(Exercise objective)
Set down the lines of the data exactly, starting at the first and stopping after the line containing "(s.withSdram x).mes = s.mes := rfl".

(Dataset content)

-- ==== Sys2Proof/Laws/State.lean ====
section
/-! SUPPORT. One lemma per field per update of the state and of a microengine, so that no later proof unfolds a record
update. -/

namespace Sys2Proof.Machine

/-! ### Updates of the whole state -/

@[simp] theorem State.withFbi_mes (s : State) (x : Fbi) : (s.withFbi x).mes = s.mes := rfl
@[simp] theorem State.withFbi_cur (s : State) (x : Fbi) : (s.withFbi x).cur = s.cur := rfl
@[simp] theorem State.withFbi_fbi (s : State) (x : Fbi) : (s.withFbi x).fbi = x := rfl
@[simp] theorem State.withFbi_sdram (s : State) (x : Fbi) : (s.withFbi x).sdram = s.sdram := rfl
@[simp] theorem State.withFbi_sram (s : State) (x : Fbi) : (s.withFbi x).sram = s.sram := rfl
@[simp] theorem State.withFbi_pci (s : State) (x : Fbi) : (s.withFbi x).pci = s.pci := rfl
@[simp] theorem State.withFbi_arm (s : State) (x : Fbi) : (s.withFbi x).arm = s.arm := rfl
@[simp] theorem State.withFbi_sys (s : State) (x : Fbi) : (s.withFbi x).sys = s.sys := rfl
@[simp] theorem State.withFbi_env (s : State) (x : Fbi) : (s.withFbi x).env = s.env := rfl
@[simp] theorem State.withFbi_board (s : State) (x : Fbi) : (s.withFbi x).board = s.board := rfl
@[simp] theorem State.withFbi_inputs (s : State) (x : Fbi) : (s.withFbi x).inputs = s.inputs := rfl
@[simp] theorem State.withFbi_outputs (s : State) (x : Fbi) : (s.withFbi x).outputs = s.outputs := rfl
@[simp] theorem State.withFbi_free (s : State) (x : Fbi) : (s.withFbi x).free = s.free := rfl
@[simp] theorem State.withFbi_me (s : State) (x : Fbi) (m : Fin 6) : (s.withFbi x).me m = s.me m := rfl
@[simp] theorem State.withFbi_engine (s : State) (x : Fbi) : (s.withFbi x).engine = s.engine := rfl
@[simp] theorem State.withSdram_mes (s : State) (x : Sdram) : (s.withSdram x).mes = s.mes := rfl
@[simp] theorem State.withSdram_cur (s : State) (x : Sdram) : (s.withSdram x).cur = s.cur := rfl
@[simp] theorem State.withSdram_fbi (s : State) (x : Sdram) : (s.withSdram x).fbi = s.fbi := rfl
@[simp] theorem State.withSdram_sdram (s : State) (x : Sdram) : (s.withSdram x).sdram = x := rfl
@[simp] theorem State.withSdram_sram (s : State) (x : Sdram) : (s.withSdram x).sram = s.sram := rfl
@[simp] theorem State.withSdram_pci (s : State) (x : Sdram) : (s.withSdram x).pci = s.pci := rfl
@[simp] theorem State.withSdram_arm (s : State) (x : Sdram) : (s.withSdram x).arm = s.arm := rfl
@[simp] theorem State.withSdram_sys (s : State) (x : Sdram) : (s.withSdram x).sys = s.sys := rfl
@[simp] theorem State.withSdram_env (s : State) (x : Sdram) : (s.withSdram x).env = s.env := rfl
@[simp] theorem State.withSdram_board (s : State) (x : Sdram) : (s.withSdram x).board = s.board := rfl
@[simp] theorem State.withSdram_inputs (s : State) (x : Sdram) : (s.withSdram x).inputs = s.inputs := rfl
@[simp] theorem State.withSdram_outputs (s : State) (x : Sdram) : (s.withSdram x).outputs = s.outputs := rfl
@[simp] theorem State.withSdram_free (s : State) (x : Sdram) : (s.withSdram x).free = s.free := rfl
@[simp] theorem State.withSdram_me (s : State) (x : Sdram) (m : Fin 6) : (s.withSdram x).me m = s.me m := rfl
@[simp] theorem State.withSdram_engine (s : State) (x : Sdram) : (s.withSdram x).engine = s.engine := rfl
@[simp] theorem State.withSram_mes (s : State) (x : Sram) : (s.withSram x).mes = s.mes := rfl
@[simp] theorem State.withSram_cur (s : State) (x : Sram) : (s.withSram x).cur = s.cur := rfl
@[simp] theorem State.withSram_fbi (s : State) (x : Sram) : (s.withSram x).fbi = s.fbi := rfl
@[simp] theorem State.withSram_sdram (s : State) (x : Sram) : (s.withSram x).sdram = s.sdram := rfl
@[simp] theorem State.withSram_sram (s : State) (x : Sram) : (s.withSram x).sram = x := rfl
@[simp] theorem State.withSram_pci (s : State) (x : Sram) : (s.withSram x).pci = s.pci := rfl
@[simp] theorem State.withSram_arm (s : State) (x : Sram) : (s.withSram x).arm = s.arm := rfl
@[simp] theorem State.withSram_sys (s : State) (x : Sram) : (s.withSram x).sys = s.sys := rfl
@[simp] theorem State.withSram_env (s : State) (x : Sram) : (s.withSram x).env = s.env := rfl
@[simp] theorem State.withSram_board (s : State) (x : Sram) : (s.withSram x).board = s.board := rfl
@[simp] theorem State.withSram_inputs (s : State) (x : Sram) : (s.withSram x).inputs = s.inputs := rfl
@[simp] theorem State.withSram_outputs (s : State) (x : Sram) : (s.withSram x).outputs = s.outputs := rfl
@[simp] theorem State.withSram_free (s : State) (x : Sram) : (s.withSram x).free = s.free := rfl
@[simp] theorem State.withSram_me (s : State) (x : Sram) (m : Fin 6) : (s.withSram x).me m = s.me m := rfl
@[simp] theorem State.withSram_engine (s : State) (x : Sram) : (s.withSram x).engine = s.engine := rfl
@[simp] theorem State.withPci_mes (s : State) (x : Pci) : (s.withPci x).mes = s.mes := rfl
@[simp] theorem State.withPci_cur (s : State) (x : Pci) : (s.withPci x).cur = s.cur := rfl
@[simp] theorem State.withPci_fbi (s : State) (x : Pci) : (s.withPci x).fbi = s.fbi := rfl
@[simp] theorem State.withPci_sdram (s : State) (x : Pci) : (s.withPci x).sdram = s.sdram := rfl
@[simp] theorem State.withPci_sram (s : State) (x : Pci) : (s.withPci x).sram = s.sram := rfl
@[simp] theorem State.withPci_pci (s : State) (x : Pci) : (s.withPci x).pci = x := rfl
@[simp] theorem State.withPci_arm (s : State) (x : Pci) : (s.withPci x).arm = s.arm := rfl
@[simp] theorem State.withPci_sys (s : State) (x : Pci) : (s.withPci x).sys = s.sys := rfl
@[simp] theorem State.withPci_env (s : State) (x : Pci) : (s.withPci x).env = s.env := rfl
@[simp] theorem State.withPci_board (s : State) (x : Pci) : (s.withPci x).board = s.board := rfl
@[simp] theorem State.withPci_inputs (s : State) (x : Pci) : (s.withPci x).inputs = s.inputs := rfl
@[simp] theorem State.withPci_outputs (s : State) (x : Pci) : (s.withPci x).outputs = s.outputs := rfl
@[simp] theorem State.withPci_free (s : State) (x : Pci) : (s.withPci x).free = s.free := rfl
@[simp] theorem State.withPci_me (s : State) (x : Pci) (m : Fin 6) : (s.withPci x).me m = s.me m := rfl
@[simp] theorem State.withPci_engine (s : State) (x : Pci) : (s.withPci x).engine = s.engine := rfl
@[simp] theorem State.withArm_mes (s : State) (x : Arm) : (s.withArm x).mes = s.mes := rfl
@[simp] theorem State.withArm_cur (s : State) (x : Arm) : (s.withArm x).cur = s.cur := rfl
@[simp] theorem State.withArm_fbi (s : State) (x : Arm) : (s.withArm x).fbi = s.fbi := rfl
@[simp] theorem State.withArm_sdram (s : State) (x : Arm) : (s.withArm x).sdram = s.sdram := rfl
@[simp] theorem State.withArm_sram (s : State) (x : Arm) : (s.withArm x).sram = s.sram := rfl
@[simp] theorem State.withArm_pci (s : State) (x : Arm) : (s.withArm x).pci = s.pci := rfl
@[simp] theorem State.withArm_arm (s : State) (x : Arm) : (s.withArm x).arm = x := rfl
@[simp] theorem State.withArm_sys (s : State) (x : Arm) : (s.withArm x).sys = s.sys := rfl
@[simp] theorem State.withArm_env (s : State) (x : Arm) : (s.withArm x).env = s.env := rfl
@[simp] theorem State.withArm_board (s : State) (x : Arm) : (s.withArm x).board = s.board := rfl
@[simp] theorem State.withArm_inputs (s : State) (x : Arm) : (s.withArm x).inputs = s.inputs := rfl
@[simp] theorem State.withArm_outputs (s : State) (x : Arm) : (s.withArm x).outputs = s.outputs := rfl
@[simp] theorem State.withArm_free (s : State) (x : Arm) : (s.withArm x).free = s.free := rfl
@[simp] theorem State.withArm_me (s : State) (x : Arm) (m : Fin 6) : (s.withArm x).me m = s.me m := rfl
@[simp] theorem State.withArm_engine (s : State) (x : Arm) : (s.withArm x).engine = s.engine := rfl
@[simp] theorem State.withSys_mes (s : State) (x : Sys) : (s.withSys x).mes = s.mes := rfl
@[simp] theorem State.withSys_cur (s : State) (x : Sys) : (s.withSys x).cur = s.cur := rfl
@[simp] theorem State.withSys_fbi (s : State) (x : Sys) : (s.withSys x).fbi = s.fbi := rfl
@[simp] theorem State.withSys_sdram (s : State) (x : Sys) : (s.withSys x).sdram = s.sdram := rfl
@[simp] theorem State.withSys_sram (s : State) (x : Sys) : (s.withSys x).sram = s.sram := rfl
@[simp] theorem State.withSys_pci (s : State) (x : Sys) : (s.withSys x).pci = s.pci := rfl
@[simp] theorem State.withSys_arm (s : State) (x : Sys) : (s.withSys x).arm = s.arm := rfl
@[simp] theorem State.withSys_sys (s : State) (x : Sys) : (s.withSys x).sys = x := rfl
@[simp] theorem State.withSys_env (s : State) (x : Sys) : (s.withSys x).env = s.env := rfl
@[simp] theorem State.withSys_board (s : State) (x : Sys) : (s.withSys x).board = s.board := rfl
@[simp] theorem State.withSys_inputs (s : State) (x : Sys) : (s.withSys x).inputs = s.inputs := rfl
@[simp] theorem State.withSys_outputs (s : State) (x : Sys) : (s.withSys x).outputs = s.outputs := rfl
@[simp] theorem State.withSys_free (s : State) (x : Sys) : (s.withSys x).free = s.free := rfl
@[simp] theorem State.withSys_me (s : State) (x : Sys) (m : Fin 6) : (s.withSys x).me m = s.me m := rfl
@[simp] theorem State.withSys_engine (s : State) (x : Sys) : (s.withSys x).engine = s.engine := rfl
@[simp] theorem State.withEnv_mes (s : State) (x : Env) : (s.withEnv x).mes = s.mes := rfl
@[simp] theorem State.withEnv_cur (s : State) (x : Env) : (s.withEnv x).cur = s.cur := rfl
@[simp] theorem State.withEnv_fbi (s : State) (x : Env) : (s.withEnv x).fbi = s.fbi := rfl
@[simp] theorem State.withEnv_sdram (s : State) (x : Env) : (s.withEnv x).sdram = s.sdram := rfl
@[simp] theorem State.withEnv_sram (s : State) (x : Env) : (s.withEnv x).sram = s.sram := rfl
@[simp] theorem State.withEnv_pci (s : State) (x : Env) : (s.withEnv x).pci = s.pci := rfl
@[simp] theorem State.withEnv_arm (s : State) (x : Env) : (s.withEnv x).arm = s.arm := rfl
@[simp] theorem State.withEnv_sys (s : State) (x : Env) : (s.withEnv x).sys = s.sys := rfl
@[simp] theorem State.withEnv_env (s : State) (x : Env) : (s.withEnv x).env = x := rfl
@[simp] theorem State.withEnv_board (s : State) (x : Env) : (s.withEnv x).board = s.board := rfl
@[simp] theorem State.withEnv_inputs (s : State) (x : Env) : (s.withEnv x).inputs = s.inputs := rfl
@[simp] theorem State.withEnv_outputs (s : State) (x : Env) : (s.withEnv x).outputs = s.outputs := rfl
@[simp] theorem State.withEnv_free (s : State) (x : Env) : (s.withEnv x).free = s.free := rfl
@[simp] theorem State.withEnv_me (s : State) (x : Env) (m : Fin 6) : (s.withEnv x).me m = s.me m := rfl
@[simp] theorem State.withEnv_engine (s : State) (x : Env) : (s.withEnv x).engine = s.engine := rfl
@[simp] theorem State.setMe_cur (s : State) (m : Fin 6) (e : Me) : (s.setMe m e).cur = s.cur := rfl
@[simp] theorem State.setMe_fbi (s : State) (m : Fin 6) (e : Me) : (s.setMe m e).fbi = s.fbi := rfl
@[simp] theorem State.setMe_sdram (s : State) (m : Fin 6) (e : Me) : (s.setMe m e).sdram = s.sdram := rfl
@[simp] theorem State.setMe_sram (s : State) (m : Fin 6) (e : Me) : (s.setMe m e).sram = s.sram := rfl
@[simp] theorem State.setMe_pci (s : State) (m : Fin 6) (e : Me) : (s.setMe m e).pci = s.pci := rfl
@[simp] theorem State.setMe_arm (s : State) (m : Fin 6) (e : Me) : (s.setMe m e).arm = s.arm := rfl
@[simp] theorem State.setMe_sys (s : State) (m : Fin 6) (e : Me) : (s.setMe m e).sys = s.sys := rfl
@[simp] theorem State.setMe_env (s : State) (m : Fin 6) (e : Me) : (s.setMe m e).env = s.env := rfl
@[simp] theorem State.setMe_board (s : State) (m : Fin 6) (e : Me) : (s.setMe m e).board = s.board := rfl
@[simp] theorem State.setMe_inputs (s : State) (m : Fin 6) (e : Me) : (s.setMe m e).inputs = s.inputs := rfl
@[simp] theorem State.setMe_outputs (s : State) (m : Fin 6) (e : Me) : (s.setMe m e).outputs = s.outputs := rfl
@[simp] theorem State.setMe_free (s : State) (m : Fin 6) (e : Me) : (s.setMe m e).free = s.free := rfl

(Task response)
-- ==== Sys2Proof/Laws/State.lean ====
section
/-! SUPPORT. One lemma per field per update of the state and of a microengine, so that no later proof unfolds a record
update. -/

namespace Sys2Proof.Machine

/-! ### Updates of the whole state -/

@[simp] theorem State.withFbi_mes (s : State) (x : Fbi) : (s.withFbi x).mes = s.mes := rfl
@[simp] theorem State.withFbi_cur (s : State) (x : Fbi) : (s.withFbi x).cur = s.cur := rfl
@[simp] theorem State.withFbi_fbi (s : State) (x : Fbi) : (s.withFbi x).fbi = x := rfl
@[simp] theorem State.withFbi_sdram (s : State) (x : Fbi) : (s.withFbi x).sdram = s.sdram := rfl
@[simp] theorem State.withFbi_sram (s : State) (x : Fbi) : (s.withFbi x).sram = s.sram := rfl
@[simp] theorem State.withFbi_pci (s : State) (x : Fbi) : (s.withFbi x).pci = s.pci := rfl
@[simp] theorem State.withFbi_arm (s : State) (x : Fbi) : (s.withFbi x).arm = s.arm := rfl
@[simp] theorem State.withFbi_sys (s : State) (x : Fbi) : (s.withFbi x).sys = s.sys := rfl
@[simp] theorem State.withFbi_env (s : State) (x : Fbi) : (s.withFbi x).env = s.env := rfl
@[simp] theorem State.withFbi_board (s : State) (x : Fbi) : (s.withFbi x).board = s.board := rfl
@[simp] theorem State.withFbi_inputs (s : State) (x : Fbi) : (s.withFbi x).inputs = s.inputs := rfl
@[simp] theorem State.withFbi_outputs (s : State) (x : Fbi) : (s.withFbi x).outputs = s.outputs := rfl
@[simp] theorem State.withFbi_free (s : State) (x : Fbi) : (s.withFbi x).free = s.free := rfl
@[simp] theorem State.withFbi_me (s : State) (x : Fbi) (m : Fin 6) : (s.withFbi x).me m = s.me m := rfl
@[simp] theorem State.withFbi_engine (s : State) (x : Fbi) : (s.withFbi x).engine = s.engine := rfl
@[simp] theorem State.withSdram_mes (s : State) (x : Sdram) : (s.withSdram x).mes = s.mes := rfl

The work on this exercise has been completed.